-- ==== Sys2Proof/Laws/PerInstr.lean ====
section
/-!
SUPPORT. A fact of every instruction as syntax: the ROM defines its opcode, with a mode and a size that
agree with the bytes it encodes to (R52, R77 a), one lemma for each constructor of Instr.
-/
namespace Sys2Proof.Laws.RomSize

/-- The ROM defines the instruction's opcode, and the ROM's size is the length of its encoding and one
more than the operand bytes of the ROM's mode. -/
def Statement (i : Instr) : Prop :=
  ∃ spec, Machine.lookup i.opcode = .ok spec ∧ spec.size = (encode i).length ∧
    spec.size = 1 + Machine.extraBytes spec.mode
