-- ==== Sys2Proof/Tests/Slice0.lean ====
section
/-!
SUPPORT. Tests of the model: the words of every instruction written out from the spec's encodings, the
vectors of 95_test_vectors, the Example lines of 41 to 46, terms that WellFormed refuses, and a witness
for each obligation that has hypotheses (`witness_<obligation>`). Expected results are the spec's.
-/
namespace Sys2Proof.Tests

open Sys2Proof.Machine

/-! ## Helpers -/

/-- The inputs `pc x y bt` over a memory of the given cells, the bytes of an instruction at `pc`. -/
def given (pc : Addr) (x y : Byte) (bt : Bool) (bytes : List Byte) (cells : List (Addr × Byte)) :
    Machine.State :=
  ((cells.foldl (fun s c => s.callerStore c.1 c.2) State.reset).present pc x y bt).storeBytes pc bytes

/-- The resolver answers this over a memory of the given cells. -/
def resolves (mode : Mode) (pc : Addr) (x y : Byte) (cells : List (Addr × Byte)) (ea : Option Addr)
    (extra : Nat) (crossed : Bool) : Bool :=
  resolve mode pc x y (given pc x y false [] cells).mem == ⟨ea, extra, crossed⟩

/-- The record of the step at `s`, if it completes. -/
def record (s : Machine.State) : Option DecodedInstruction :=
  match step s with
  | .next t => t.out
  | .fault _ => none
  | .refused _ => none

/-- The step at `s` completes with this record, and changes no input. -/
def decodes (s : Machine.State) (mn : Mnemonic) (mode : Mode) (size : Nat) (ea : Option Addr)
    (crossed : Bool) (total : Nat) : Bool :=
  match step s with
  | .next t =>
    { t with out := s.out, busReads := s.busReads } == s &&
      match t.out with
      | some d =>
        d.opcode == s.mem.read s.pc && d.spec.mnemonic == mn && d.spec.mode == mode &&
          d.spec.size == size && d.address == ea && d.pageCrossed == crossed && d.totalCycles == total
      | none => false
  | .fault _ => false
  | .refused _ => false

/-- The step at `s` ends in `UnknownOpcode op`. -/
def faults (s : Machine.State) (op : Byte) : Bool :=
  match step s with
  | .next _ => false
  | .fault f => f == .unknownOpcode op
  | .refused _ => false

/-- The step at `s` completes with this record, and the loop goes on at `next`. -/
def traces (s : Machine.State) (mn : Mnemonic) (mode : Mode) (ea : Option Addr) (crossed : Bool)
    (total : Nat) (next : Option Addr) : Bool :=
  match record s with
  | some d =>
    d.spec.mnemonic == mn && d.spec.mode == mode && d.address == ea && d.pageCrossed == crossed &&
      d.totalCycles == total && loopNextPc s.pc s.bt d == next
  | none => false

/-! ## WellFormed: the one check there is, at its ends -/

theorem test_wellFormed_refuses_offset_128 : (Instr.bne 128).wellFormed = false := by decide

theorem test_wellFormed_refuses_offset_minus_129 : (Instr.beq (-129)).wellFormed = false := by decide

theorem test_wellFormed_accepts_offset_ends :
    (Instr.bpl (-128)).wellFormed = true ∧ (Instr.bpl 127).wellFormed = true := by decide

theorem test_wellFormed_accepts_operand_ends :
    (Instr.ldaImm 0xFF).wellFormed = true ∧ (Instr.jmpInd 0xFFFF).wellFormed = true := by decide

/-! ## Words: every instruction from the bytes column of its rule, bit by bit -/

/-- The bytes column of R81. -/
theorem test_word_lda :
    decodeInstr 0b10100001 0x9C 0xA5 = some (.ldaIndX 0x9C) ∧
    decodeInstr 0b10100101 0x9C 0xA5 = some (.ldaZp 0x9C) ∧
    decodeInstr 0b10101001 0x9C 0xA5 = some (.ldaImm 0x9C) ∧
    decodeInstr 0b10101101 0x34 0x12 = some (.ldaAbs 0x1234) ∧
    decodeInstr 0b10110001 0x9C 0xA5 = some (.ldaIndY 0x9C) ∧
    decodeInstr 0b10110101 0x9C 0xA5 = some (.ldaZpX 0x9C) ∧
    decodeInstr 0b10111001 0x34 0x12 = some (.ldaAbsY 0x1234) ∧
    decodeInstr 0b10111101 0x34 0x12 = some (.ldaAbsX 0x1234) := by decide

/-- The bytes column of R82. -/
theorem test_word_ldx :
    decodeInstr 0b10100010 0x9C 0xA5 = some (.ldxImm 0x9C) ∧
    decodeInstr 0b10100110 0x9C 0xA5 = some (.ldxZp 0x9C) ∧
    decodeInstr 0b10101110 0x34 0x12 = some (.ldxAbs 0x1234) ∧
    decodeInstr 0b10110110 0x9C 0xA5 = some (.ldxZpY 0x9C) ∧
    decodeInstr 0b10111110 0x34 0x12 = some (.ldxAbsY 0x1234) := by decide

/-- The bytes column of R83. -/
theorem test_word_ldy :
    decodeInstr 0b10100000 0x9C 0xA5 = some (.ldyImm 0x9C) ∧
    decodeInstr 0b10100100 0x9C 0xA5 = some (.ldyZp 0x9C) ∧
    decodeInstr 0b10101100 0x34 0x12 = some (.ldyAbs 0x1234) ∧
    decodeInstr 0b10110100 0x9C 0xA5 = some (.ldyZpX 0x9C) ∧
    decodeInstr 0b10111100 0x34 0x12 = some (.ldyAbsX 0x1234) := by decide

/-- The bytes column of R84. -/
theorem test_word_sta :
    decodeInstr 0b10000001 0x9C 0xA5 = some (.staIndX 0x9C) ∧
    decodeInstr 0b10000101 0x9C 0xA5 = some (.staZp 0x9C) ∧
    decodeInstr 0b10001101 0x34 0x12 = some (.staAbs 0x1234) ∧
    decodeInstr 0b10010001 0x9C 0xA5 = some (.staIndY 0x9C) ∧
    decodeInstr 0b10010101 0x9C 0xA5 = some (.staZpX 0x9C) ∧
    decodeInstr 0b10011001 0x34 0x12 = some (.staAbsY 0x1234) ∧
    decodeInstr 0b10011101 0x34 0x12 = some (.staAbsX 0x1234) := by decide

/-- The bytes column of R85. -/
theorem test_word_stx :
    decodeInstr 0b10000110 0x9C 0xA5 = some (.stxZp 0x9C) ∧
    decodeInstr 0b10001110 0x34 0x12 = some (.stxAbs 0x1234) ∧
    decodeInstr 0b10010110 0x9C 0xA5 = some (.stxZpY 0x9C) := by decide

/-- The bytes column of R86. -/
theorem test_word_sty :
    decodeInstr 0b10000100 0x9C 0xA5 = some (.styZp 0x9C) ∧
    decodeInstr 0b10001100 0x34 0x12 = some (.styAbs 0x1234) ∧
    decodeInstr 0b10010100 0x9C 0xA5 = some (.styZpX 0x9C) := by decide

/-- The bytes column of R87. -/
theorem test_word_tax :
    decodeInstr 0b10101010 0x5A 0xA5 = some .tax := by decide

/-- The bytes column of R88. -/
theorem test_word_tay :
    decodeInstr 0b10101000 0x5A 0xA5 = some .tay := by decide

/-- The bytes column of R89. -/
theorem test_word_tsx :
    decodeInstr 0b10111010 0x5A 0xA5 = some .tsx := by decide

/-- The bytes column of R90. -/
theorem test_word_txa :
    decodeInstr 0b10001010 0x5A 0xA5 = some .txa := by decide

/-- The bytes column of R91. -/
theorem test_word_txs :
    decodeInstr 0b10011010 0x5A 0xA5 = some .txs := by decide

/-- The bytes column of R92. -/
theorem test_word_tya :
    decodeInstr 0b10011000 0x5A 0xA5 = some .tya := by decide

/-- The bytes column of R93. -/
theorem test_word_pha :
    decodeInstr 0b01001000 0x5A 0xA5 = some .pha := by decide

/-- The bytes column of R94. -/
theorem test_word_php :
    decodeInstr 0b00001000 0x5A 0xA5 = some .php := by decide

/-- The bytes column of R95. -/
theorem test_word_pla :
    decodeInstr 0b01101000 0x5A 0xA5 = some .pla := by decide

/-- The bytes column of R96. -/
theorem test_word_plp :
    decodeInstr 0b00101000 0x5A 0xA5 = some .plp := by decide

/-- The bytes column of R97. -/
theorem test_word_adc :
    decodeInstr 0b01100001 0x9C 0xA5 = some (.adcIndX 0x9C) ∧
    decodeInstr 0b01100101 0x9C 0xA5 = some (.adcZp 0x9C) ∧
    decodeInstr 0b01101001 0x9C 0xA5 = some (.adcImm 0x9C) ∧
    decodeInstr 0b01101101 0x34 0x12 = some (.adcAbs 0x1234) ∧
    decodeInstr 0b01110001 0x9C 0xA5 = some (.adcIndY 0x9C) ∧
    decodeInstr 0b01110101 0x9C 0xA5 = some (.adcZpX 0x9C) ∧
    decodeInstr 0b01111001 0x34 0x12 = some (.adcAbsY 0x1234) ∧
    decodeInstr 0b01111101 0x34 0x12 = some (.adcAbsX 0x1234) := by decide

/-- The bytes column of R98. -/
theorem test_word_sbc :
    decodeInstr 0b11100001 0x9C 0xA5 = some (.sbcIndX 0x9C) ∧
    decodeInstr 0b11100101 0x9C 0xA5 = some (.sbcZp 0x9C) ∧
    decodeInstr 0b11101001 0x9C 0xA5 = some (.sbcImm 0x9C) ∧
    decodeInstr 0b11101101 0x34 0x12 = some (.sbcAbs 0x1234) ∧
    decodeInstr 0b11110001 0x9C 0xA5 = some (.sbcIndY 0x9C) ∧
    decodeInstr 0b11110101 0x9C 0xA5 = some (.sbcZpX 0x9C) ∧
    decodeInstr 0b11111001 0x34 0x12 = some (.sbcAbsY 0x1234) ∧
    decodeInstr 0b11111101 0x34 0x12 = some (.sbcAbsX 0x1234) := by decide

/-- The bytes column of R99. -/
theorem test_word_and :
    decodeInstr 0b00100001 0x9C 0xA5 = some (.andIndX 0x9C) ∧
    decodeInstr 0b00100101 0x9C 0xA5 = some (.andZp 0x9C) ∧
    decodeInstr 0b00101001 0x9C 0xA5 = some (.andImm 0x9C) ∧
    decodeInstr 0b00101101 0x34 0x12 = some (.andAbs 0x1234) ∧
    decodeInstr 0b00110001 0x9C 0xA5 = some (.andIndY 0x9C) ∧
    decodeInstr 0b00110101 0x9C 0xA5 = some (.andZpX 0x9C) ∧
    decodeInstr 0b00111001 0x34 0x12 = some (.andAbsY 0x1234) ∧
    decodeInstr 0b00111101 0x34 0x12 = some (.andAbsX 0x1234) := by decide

- [Work to be completed]
Of all the entries above, output exactly the lines between the one holding "decodeInstr 0b01100001 0x9C" and the one holding "decodeInstr 0b00100101 0x9C", inclusive.

- [Finished task]
    decodeInstr 0b01100001 0x9C 0xA5 = some (.adcIndX 0x9C) ∧
    decodeInstr 0b01100101 0x9C 0xA5 = some (.adcZp 0x9C) ∧
    decodeInstr 0b01101001 0x9C 0xA5 = some (.adcImm 0x9C) ∧
    decodeInstr 0b01101101 0x34 0x12 = some (.adcAbs 0x1234) ∧
    decodeInstr 0b01110001 0x9C 0xA5 = some (.adcIndY 0x9C) ∧
    decodeInstr 0b01110101 0x9C 0xA5 = some (.adcZpX 0x9C) ∧
    decodeInstr 0b01111001 0x34 0x12 = some (.adcAbsY 0x1234) ∧
    decodeInstr 0b01111101 0x34 0x12 = some (.adcAbsX 0x1234) := by decide

/-- The bytes column of R98. -/
theorem test_word_sbc :
    decodeInstr 0b11100001 0x9C 0xA5 = some (.sbcIndX 0x9C) ∧
    decodeInstr 0b11100101 0x9C 0xA5 = some (.sbcZp 0x9C) ∧
    decodeInstr 0b11101001 0x9C 0xA5 = some (.sbcImm 0x9C) ∧
    decodeInstr 0b11101101 0x34 0x12 = some (.sbcAbs 0x1234) ∧
    decodeInstr 0b11110001 0x9C 0xA5 = some (.sbcIndY 0x9C) ∧
    decodeInstr 0b11110101 0x9C 0xA5 = some (.sbcZpX 0x9C) ∧
    decodeInstr 0b11111001 0x34 0x12 = some (.sbcAbsY 0x1234) ∧
    decodeInstr 0b11111101 0x34 0x12 = some (.sbcAbsX 0x1234) := by decide

/-- The bytes column of R99. -/
theorem test_word_and :
    decodeInstr 0b00100001 0x9C 0xA5 = some (.andIndX 0x9C) ∧
    decodeInstr 0b00100101 0x9C 0xA5 = some (.andZp 0x9C) ∧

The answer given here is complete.